(Extracted data entries)
↓↓↓
-- ==== Sys2Proof/Machine/Chuck.lean ====
section
/-! DEFINITION. Chuck from the raw word to the destinations (R228–R235): filters, comparators, flat line, events, streams and capture. -/

namespace Sys2Proof.Machine

/-- The moving-sum kernel of a CIC stage of order `n` and decimation `r`: `n` convolutions of `r` ones (R228). -/
def cicKernel (r : Nat) : Nat → List Nat
  | 0 => [1]
  | n + 1 =>
    let k := cicKernel r n
    (List.range (k.length + r - 1)).map fun i => (((k.take (i + 1)).drop (i + 1 - r))).foldl (· + ·) 0

/-- The sum of products of two lists. -/
def dot : List Int → List Int → Int
  | x :: xs, y :: ys => x * y + dot xs ys
  | _, _ => 0

namespace Dev

/-- The event of a channel goes to every cell with an enabled input that names it (R233, R209). -/
def chanEvent (s : Dev) (n : Nat) (y : Int) : Dev :=
  (List.range 64).foldl (fun s c => if (s.celInput c (1024 + n)).isSome then s.celEvent c (1024 + n) y none else s) s

/-- One comparator (R231): whether it sets, whether it is set, its new floor. `A` and `B` give their fields. -/
def comparator (s : Dev) (en rect adapt tc ratio margin hyst stat : Fld) (floor y : Int) : Bool × Bool × Int :=
  if ¬ s.bit en then (false, false, floor)
  else
    let m := if s.bit rect then |y| else y
    let ad := s.bit adapt
    let f : Int := if ad then floor else 0
    let t := s.getS ratio * f + s.getS margin * 2 ^ 32
    let m48 := m * 2 ^ 32
    let was := s.bit stat
    let sets := !was && decide (t < m48)
    let clears := was && decide (m48 < t - s.getS hyst * 2 ^ 32)
    let k : Int := 2 ^ s.get tc
    let f' :=
      if ¬ ad then 0
      else if s.bit (ctlBit bSMP 16) then floor
      else
        let f48 := f * 65536
        let x := f48 * k + (min m48 t - f48)
        (2 * x + 65536 * k) / (2 * (65536 * k))
    (sets, (was || sets) && !clears, f')

/-- A payload of the device's own without a header in the spec: fourteen free header octets, then the payload, padded to 64 bytes with the FCS (log entry 14). -/
def payloadFrame (s : Dev) (payload : List Octet) : List Octet × Dev :=
  let (a, s) := s.freeWord
  let (b, s) := s.freeWord
  let (c, s) := s.freeWord
  let (d, s) := s.freeWord
  (padTo 60 (((octetsBE 4 a ++ octetsBE 4 b) ++ (octetsBE 4 c ++ (octetsBE 4 d).take 2)) ++ payload), s)

/-- The seconds [15:0], nanoseconds and fraction of a native stamp, as eight octets (R234, R62). -/
def shortStamp (x : Nat) : List Octet := octetsBE 8 (x % 2 ^ 64)

/-- The records of a channel leave as a payload when MAX_REC are held (R234). -/
def streamOut (s : Dev) (n : Nat) (r : ChRec) : Dev :=
  let k := n / 16
  let i := n % 16
  if ¬ s.bit (Reg.SMP_CH_DEST.STREAM_EN k i) then s
  else
    let x := s.chan n
    let recs := x.recs ++ [r]
    if recs.length < s.get (Reg.SMP_CH_DEST.MAX_REC k i) then s.setChan n { x with recs := recs }
    else
      let body := recs.flatMap fun r => octetsBE 4 (ofSigned 32 r.value) ++ (shortStamp r.stamp ++ octetsBE 8 r.angle)
      let payload := [0x53, 0] ++ (octetsBE 2 x.seq ++ ([BitVec.ofNat 8 recs.length, 0] ++ (octetsBE 2 n ++ body)))
      let s := s.setChan n { x with recs := [], seq := (x.seq + 1) % 65536 }
      let (f, s) := s.payloadFrame payload
      let ctx := s.get (Reg.SMP_CH_DEST.STREAM k i)
      match s.handover ctx (s.ctxGen ctx) f none with
      | (true, s) => s
      | (false, s) => s.inc (Reg.SMP_CH_DROP.COUNT k i)

/-- The sixteen octets of a capture record (R235). -/
def captureRecord (r : ChRec) : List Octet :=
  octetsLE 4 (ofSigned 32 r.value)
    ++ (octetsLE 4 (r.angle / 2 ^ 62 * 2 ^ 30 + r.stamp / 65536 % 2 ^ 30)
    ++ (octetsLE 4 (r.angle % 65536 * 65536 + r.stamp / 2 ^ 48 % 65536) ++ octetsLE 4 (r.angle / 65536 % 2 ^ 32)))

/-- A record that is lost: SMP_CH_DROP and CAP_FAIL (R235). -/
def captureFail (s : Dev) (n : Nat) : Dev := (s.inc (Reg.SMP_CH_DROP.COUNT (n / 16) (n % 16))).fault bSMP 1

/-- An output is written through RT0 into the channel's buffer (R235); with no buffer placed the record is lost (DEDUCED, log entry 34). -/
def captureOut (s : Dev) (n : Nat) (r : ChRec) : Dev :=
  let k := n / 16
  let i := n % 16
  if ¬ s.bit (Reg.SMP_CH_DEST.CAP_EN k i) then s
  else if ¬ (s.plc.caps.any fun e => e.1 == n) then s.captureFail n
  else
    let x := s.chan n
    let a := s.get (Reg.SMP_CAP_ADDR.ADDR k i) * 64 + 16 * (x.capN % 2 ^ s.get (Reg.SMP_CH_DEST.CAP_LOG k i))
    let s := s.setChan n { x with capN := x.capN + 1 }
    let writes := (List.range 16).zipWith (fun j o => (a + j, o)) (captureRecord r)
    match s.rtWrite (memChan a) { port := 0, block := a / 64, writes := writes, owner := .capture n } with
    | (true, s) => s.modChan n fun x => { x with capQ := x.capQ ++ [x.capN - 1] }
    | (false, s) => s.captureFail n

/-- Flat-line detection on a raw word (R232); the flag says it sets here. -/
def flatLine (s : Dev) (n raw : Nat) : Bool × Dev :=
  let k := n / 16
  let i := n % 16
  let x := s.chan n
  let s := s.setChan n { x with lastRaw := some raw }
  let flat := Reg.SMP_CH_STAT.FLAT k i
  if ¬ s.bit (Reg.SMP_CH_FLAT.EN k i) then (false, (s.put flat 0).modChan n fun x => { x with flatN := 0 })
  else match x.lastRaw with
  | none => (false, s)
  | some p =>
    if (if raw ≤ p then p - raw else raw - p) ≤ s.get (Reg.SMP_CH_FLAT.TOL k i) then
      let c := x.flatN + 1
      let s := s.modChan n fun x => { x with flatN := c }
      if max 1 (s.get (Reg.SMP_CH_FLAT.N k i)) ≤ c ∧ ¬ s.bit flat then
        (true, (((s.put flat 1).modChan n fun x => { x with flatNew := true }).raise bSMP 1).fault bSMP 0)
      else (false, s)
    else (false, (s.put flat 0).modChan n fun x => { x with flatN := 0 })

/-- The trace record of a channel (R395, source 4). -/
def chanTrace (s : Dev) (n : Nat) : Dev :=
  let k := n / 16
  let i := n % 16
  let w := (s.word (Reg.SMP_CH_STAT k i)).toNat / 2 ^ 29 * 2 ^ 29
  s.trace 4 n k (s.word (Reg.SMP_CH_VALUE k i)).toNat (w + (s.word (Reg.SMP_CH_ANG_LO k i)).toNat % 2 ^ 24)

/-- An output value with the stamps of its newest raw sample goes to its registers, comparators, events and destinations (R230–R235). -/
def chanOutput (s : Dev) (n : Nat) (r : ChRec) : Dev :=
  let k := n / 16
  let i := n % 16
  let x := s.chan n
  let s := s.setWord (Reg.SMP_CH_VALUE k i) (BitVec.ofInt 32 r.value)
  let s := s.setStamp3 (Reg.SMP_CH_STAMP_LO k i) r.stamp
  let s := (s.setWord (Reg.SMP_CH_ANG_LO k i) (BitVec.ofNat 32 r.angle)).setWord (Reg.SMP_CH_ANG_HI k i) (BitVec.ofNat 32 (r.angle / 2 ^ 32))
  let s := s.inc (Reg.SMP_CH_CNT.COUNT k i)
  let (sa, isA, fa) := s.comparator (Reg.SMP_CMP_A_CFG.EN k i) (Reg.SMP_CMP_A_CFG.RECT k i) (Reg.SMP_CMP_A_CFG.ADAPT k i) (Reg.SMP_CMP_A_CFG.TC k i)
    (Reg.SMP_CMP_A_RATIO.VALUE k i) (Reg.SMP_CMP_A_MARGIN.VALUE k i) (Reg.SMP_CMP_A_HYST.VALUE k i) (Reg.SMP_CH_STAT.CMP_A k i) x.floorA r.value
  let (sb, isB, fb) := s.comparator (Reg.SMP_CMP_B_CFG.EN k i) (Reg.SMP_CMP_B_CFG.RECT k i) (Reg.SMP_CMP_B_CFG.ADAPT k i) (Reg.SMP_CMP_B_CFG.TC k i)
    (Reg.SMP_CMP_B_RATIO.VALUE k i) (Reg.SMP_CMP_B_MARGIN.VALUE k i) (Reg.SMP_CMP_B_HYST.VALUE k i) (Reg.SMP_CH_STAT.CMP_B k i) x.floorB r.value
  let s := (s.putBit (Reg.SMP_CH_STAT.CMP_A k i) isA).putBit (Reg.SMP_CH_STAT.CMP_B k i) isB
  let s := (s.setWord (Reg.SMP_FLOOR_A k i) (BitVec.ofInt 32 (qStore fa 65536))).setWord (Reg.SMP_FLOOR_B k i) (BitVec.ofInt 32 (qStore fb 65536))
  let s := s.modChan n fun x => { x with floorA := fa, floorB := fb, flatNew := false }
  let s := s.when (sa || sb) (·.raise bSMP 0)
  let s := s.when (sa || sb) (·.chanTrace n)
  let raise : Bool := match s.get (Reg.SMP_CH_CFG.EVT_SEL k i) with
    | 1 => true
    | 2 => sa
    | 3 => sa || sb
    | 4 => x.flatNew
    | _ => false
  let s := s.when raise (·.chanEvent n r.value)
  (s.streamOut n r).captureOut n r

/-- The coefficient bank's filter on the newest values of c (R229), a coefficient with a parity error as 0 (R243); both in units of 2^-65 after it. -/
def firValue (s : Dev) (n : Nat) (cics : List Int) : Int :=
  let k := n / 16
  let i := n % 16
  if s.bit (Reg.SMP_CH_FILT.FIR_EN k i) then
    let b := s.get (Reg.SMP_FIR_CTL.ACTIVE k)
    let t := s.get (Reg.SMP_CH_FILT.FIR_TAB k i)
    let h (j : Nat) : Int := if s.badWord (Reg.SMP_FIR k b t j) then 0 else s.getS (Reg.SMP_FIR.COEF k b t j)
    dot ((List.range 16).map fun j => h (min j (15 - j))) cics
  else cics.headD 0 * 2 ^ 22

/-- One raw word of a channel with its stamps (R228–R230). -/
def chanRaw (s : Dev) (n word stamp angle : Nat) : Dev :=
  let k := n / 16
  let i := n % 16
  let w := widthBits (s.get (Reg.SMP_CH_CFG.WIDTH k i))
  let raw := word % 2 ^ w
  let v : Int := if s.bit (Reg.SMP_CH_CFG.SIGNED k i) then toSigned w raw else (raw : Int) - 2 ^ (w - 1)
  let (flat, s) := s.flatLine n (v + 2 ^ (w - 1)).toNat
  let x := s.chan n
  let raws := (v * 2 ^ (24 - w) :: x.raws).take 125
  let order := min 4 (s.get (Reg.SMP_CH_FILT.CIC_N k i))
  let r := 2 ^ min 5 (s.get (Reg.SMP_CH_FILT.RLOG k i))
  let s := s.setChan n { x with rawN := x.rawN + 1, raws := raws }
  if order ≠ 0 ∧ (x.rawN + 1) % r ≠ 0 then s.when flat (·.chanTrace n)
  else
    let c : Int :=
      if order = 0 then raws.headD 0 * 2 ^ 20
      else dot ((cicKernel r order).map fun a => (a : Int)) raws * 2 ^ 20 / (r : Int) ^ order
    let cics := (c :: x.cics).take 16
    let s := s.modChan n fun x => { x with cics := cics }
    let f := s.firValue n cics
    let g := s.getS (Reg.SMP_CH_GAIN.VALUE k i)
    let o := s.getS (Reg.SMP_CH_OFFSET.VALUE k i)
    let y := qSat ((2 * (g * f + o * 2 ^ 65) + 2 ^ 65) / 2 ^ 66)
    let s := s.chanOutput n ⟨y, stamp, angle⟩
    s.when flat (·.chanTrace n)

/-- TRANSACTION_END (R223, R226), once the last bit has been clocked: the words clocked in on MISO are processed; a command's response is stored and its followers become due. -/
def transactionEnd (s : Dev) (k : Nat) (words : List Nat) : Dev :=
  let x := s.chk k
  if ¬ s.chkOn k ∨ s.up < x.bitsUp then s
  else match x.txn with
  | none => s
  | some (.command cs w32 _) =>
    let s := s.setChk k { x with txn := none }
    let s := s.put (Reg.SMP_CMD_RESP.WORD k cs) (words.headD 0 % 2 ^ (if w32 then 32 else 16))
    let s := s.inc (Reg.SMP_CMD_SENT.COUNT k)
    ((List.range 16).map (16 * k + ·)).foldl (fun s n =>
      if s.chanOn n ∧ s.chanTrig n = 5 ∧ s.chanCs n = cs then s.chanDue n true else s) s
  | some (.read _ chans stamp) =>
    let s := s.setChk k { x with txn := none }
    chans.foldl (fun s (i, a) =>
      let n := 16 * k + i
      if s.chanOn n then s.chanRaw n (words.getD (s.get (Reg.SMP_CH_CFG.SLOT k i)) 0) (stampOf stamp) a else s) s

/-- CAPTURE_WRITE_COMPLETE (R235): the oldest record whose write has left the buffer is complete, or fails. -/
def captureComplete (s : Dev) (n : Nat) (ok : Bool) : Dev :=
  let x := s.chan n
  let waiting (ch : Nat) : Nat := ((s.chn ch).waits.filter fun a => a.owner == .capture n).length
  match x.capQ with
  | [] => s
  | _ :: q =>
    if x.capQ.length ≤ waiting 0 + waiting 1 then s
    else
      let s := s.setChan n { x with capQ := q }
      if ok then s.inc (Reg.SMP_CAP_COUNT.COUNT (n / 16) (n % 16)) else s.captureFail n

end Dev

/-- TRANSACTION_END (R223). -/
def execTransactionEnd (k : Fin 32) (words : List Nat) (s : State) := devStep (·.transactionEnd k words) s
/-- CAPTURE_WRITE_COMPLETE (R235). -/
def execCaptureWriteComplete (n : Fin 512) (ok : Bool) (s : State) := devStep (·.captureComplete n ok) s

end Sys2Proof.Machine
end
↑↑↑
DESCRIPTION OF THE TASK -
Output only a verbatim copy of the lines spanning from the line that contains "def execTransactionEnd (k" to the end of the records above.

TASK OUTPUT -
def execTransactionEnd (k : Fin 32) (words : List Nat) (s : State) := devStep (·.transactionEnd k words) s
/-- CAPTURE_WRITE_COMPLETE (R235). -/
def execCaptureWriteComplete (n : Fin 512) (ok : Bool) (s : State) := devStep (·.captureComplete n ok) s

end Sys2Proof.Machine
end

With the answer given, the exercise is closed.